Com base nessa nova realidade, o Programa Trabalho Seguro definiu como tema de atuação no biênio 2020-2022 a “Construção do trabalho seguro e decente em tempos de crise: prevenção de acidentes e de doenças ocupacionais”.
Entenda, nesta matéria especial, o que é saúde e segurança no trabalho,
quais suas implicações econômicas e sociais e quais são os direitos e
os deveres relacionados ao assunto.
Impacto humanitário e econômico
De acordo com os dados da Plataforma SmartLab,
iniciativa conjunta do Ministério Público do Trabalho (MPT) e da
Organização Internacional do Trabalho (OIT) Brasil, que compila e
organiza dados públicos, o Brasil, desde 2012, já teve mais de 5,4
milhões de notificações de acidentes de trabalhadores com carteira
assinada. Isso significa uma notificação a cada 49 segundos. Mais de 19
mil desses acidentes resultaram em morte.

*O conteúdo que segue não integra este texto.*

/-- 40_flow.md R86, R87: SE and SNE with an immediate. -/
def Obligations.ImmediateSkips : Prop :=
  ∀ (x : RegNum) (kk : Byte),
    decodeWord (0x3#4 ++ nibble x ++ kk) = .ok (.seImm x kk) ∧
    decodeWord (0x4#4 ++ nibble x ++ kk) = .ok (.sneImm x kk) ∧
    ∀ s : State,
      (∃ t, exec (.seImm x kk) s = .next t ∧ t.pc = (if s.getV x = kk then s.pc + 4 else s.pc + 2) ∧
        OnlyChanges s t [] [.pc]) ∧
      (∃ t, exec (.sneImm x kk) s = .next t ∧ t.pc = (if s.getV x = kk then s.pc + 2 else s.pc + 4) ∧
        OnlyChanges s t [] [.pc])

/-- 40_flow.md R88, R89: SE and SNE of two registers. -/
def Obligations.RegisterSkips : Prop :=
  ∀ x y : RegNum,
    decodeWord (0x5#4 ++ nibble x ++ nibble y ++ 0x0#4) = .ok (.seReg x y) ∧
    decodeWord (0x9#4 ++ nibble x ++ nibble y ++ 0x0#4) = .ok (.sneReg x y) ∧
    ∀ s : State,
      (∃ t, exec (.seReg x y) s = .next t ∧ t.pc = (if s.getV x = s.getV y then s.pc + 4 else s.pc + 2) ∧
        OnlyChanges s t [] [.pc]) ∧
      (∃ t, exec (.sneReg x y) s = .next t ∧ t.pc = (if s.getV x = s.getV y then s.pc + 2 else s.pc + 4) ∧
        OnlyChanges s t [] [.pc])

/-! ### Loads, arithmetic, logic, shifts -/

/-- 41_load_alu.md R101: LD Vx, kk; VF unchanged unless x is F. -/
def Obligations.LdImmediate : Prop :=
  ∀ (x : RegNum) (kk : Byte), decodeWord (0x6#4 ++ nibble x ++ kk) = .ok (.ldImm x kk) ∧
    ∀ s : State, ∃ t, exec (.ldImm x kk) s = .next t ∧ t.getV x = kk ∧ t.pc = s.pc + 2 ∧ OnlyChanges s t [x] [.pc]

/-- 41_load_alu.md R102: ADD Vx, kk modulo 256, no carry recorded (the spec's decision D10). -/
def Obligations.AddImmediate : Prop :=
  ∀ (x : RegNum) (kk : Byte), decodeWord (0x7#4 ++ nibble x ++ kk) = .ok (.addImm x kk) ∧
    ∀ s : State, ∃ t, exec (.addImm x kk) s = .next t ∧
      (t.getV x).toNat = ((s.getV x).toNat + kk.toNat) % 256 ∧ t.pc = s.pc + 2 ∧ OnlyChanges s t [x] [.pc]

/-- 41_load_alu.md R103: LD Vx, Vy. -/
def Obligations.LdRegister : Prop :=
  ∀ x y : RegNum, decodeWord (0x8#4 ++ nibble x ++ nibble y ++ 0x0#4) = .ok (.ldReg x y) ∧
    ∀ s : State, ∃ t, exec (.ldReg x y) s = .next t ∧ t.getV x = s.getV y ∧ t.pc = s.pc + 2 ∧
      OnlyChanges s t [x] [.pc]

/-- 41_load_alu.md R104 to R106: OR, AND, XOR bit by bit; VF is not written as a flag (the spec's decision D10). -/
def Obligations.BitwiseLogic : Prop :=
  ∀ x y : RegNum,
    decodeWord (0x8#4 ++ nibble x ++ nibble y ++ 0x1#4) = .ok (.orReg x y) ∧
    decodeWord (0x8#4 ++ nibble x ++ nibble y ++ 0x2#4) = .ok (.andReg x y) ∧
    decodeWord (0x8#4 ++ nibble x ++ nibble y ++ 0x3#4) = .ok (.xorReg x y) ∧
    ∀ s : State,
      (∃ t, exec (.orReg x y) s = .next t ∧ t.pc = s.pc + 2 ∧ OnlyChanges s t [x] [.pc] ∧
        ∀ k < 8, (t.getV x).getLsbD k = ((s.getV x).getLsbD k || (s.getV y).getLsbD k)) ∧
      (∃ t, exec (.andReg x y) s = .next t ∧ t.pc = s.pc + 2 ∧ OnlyChanges s t [x] [.pc] ∧
        ∀ k < 8, (t.getV x).getLsbD k = ((s.getV x).getLsbD k && (s.getV y).getLsbD k)) ∧
      (∃ t, exec (.xorReg x y) s = .next t ∧ t.pc = s.pc + 2 ∧ OnlyChanges s t [x] [.pc] ∧
        ∀ k < 8, (t.getV x).getLsbD k = ((s.getV x).getLsbD k ^^ (s.getV y).getLsbD k))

Além do impacto humanitário e social, os
acidentes de trabalho também têm um reflexo econômico. Desde 2012,
foram mais de 423 milhões de dias de trabalho perdidos e R$ 95 bilhões
gastos com afastamentos acidentários pagos pelo Instituto Nacional do
Seguro Social (INSS).
O setor econômico com mais notificações
foi o de atendimento hospitalar, com 52,1 mil notificações somente em
2018 e mais de 378 mil de 2012 a 2018. O comércio varejista de
mercadorias em geral e a administração pública aparecem em seguida. A
ocupação mais frequente citada em notificações é a de alimentador de
linha de produção (6%), seguida de técnico de enfermagem (5%) e de
faxineiro (3%).
Cortes, laceração, ferida contusa e
punctura são 21% das lesões mais frequentes. As partes do corpo mais
atingida são as mãos (24%), e 15% das notificações têm como agentes
causadores máquinas e equipamentos, seguidos por agentes químicos (14%).
Por fim, um recorte por gênero mostra que os homens são os que mais se
acidentam, com mais de 3 milhões de notificações (68% dos casos).

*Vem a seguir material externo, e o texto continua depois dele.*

-- ==== Sys2Proof/Laws/PerInstr.lean ====
section
/-! SUPPORT. Statements about every instruction as syntax, one lemma per constructor.

Family `EncodesItsRow`: the word `encode` gives an instruction is of the instruction's row of R66, mask and match. -/

namespace Sys2Proof.Laws.EncodesItsRow

/-- The encoded word, masked, is the row's match (R66). -/
def Statement (i : Instr) : Prop := encode i &&& (opcodeRow i).1 = (opcodeRow i).2

theorem halt : Statement (.halt) := rfl
theorem cls : Statement (.cls) := rfl
theorem ret : Statement (.ret) := rfl
theorem jp (nnn : Addr) : Statement (.jp nnn) := encNNN_mask _ nnn
theorem call (nnn : Addr) : Statement (.call nnn) := encNNN_mask _ nnn
theorem seImm (x : RegNum) (kk : Byte) : Statement (.seImm x kk) := encXKK_mask _ x kk
theorem sneImm (x : RegNum) (kk : Byte) : Statement (.sneImm x kk) := encXKK_mask _ x kk
theorem seReg (x : RegNum) (y : RegNum) : Statement (.seReg x y) := encXYN_mask _ x y _
theorem ldImm (x : RegNum) (kk : Byte) : Statement (.ldImm x kk) := encXKK_mask _ x kk
theorem addImm (x : RegNum) (kk : Byte) : Statement (.addImm x kk) := encXKK_mask _ x kk
theorem ldReg (x : RegNum) (y : RegNum) : Statement (.ldReg x y) := encXYN_mask _ x y _
theorem orReg (x : RegNum) (y : RegNum) : Statement (.orReg x y) := encXYN_mask _ x y _
theorem andReg (x : RegNum) (y : RegNum) : Statement (.andReg x y) := encXYN_mask _ x y _
theorem xorReg (x : RegNum) (y : RegNum) : Statement (.xorReg x y) := encXYN_mask _ x y _
theorem addReg (x : RegNum) (y : RegNum) : Statement (.addReg x y) := encXYN_mask _ x y _
theorem subReg (x : RegNum) (y : RegNum) : Statement (.subReg x y) := encXYN_mask _ x y _
theorem shr (x : RegNum) (y : RegNum) : Statement (.shr x y) := encXYN_mask _ x y _
theorem subnReg (x : RegNum) (y : RegNum) : Statement (.subnReg x y) := encXYN_mask _ x y _
theorem shl (x : RegNum) (y : RegNum) : Statement (.shl x y) := encXYN_mask _ x y _
theorem sneReg (x : RegNum) (y : RegNum) : Statement (.sneReg x y) := encXYN_mask _ x y _
theorem ldI (nnn : Addr) : Statement (.ldI nnn) := encNNN_mask _ nnn
theorem jpV0 (nnn : Addr) : Statement (.jpV0 nnn) := encNNN_mask _ nnn
theorem rnd (x : RegNum) (kk : Byte) : Statement (.rnd x kk) := encXKK_mask _ x kk
theorem drw (x : RegNum) (y : RegNum) (n : Fin 16) : Statement (.drw x y n) := encXYN_mask_group _ x y n
theorem skp (x : RegNum) : Statement (.skp x) := encXKK_mask_kk _ x _
theorem sknp (x : RegNum) : Statement (.sknp x) := encXKK_mask_kk _ x _
theorem ldVxDt (x : RegNum) : Statement (.ldVxDt x) := encXKK_mask_kk _ x _
theorem ldVxK (x : RegNum) : Statement (.ldVxK x) := encXKK_mask_kk _ x _
theorem ldDtVx (x : RegNum) : Statement (.ldDtVx x) := encXKK_mask_kk _ x _
theorem ldStVx (x : RegNum) : Statement (.ldStVx x) := encXKK_mask_kk _ x _
theorem addI (x : RegNum) : Statement (.addI x) := encXKK_mask_kk _ x _
theorem ldF (x : RegNum) : Statement (.ldF x) := encXKK_mask_kk _ x _
theorem ldB (x : RegNum) : Statement (.ldB x) := encXKK_mask_kk _ x _
theorem storeRegs (x : RegNum) : Statement (.storeRegs x) := encXKK_mask_kk _ x _
theorem loadRegs (x : RegNum) : Statement (.loadRegs x) := encXKK_mask_kk _ x _

end Sys2Proof.Laws.EncodesItsRow
end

Os números, contudo, refletem apenas os
acidentes com trabalhadores que têm ou tinham vínculo de emprego. Não
estão incluídos na estatística os trabalhadores informais e os
servidores públicos estatutários.
Prevenção de doenças e acidentes
Os locais de trabalho, muitas vezes
pelas próprias características das atividades desempenhadas – como a
manipulação de produtos químicos ou a exposição a agentes físicos ou
biológicos –, podem comprometer a saúde e a segurança do trabalhador,
seja de forma imediata ou com o passar do tempo. As medidas de saúde e
segurança no trabalho dizem respeito a uma série de normas e
procedimentos que buscam prevenir acidentes e doenças ocupacionais.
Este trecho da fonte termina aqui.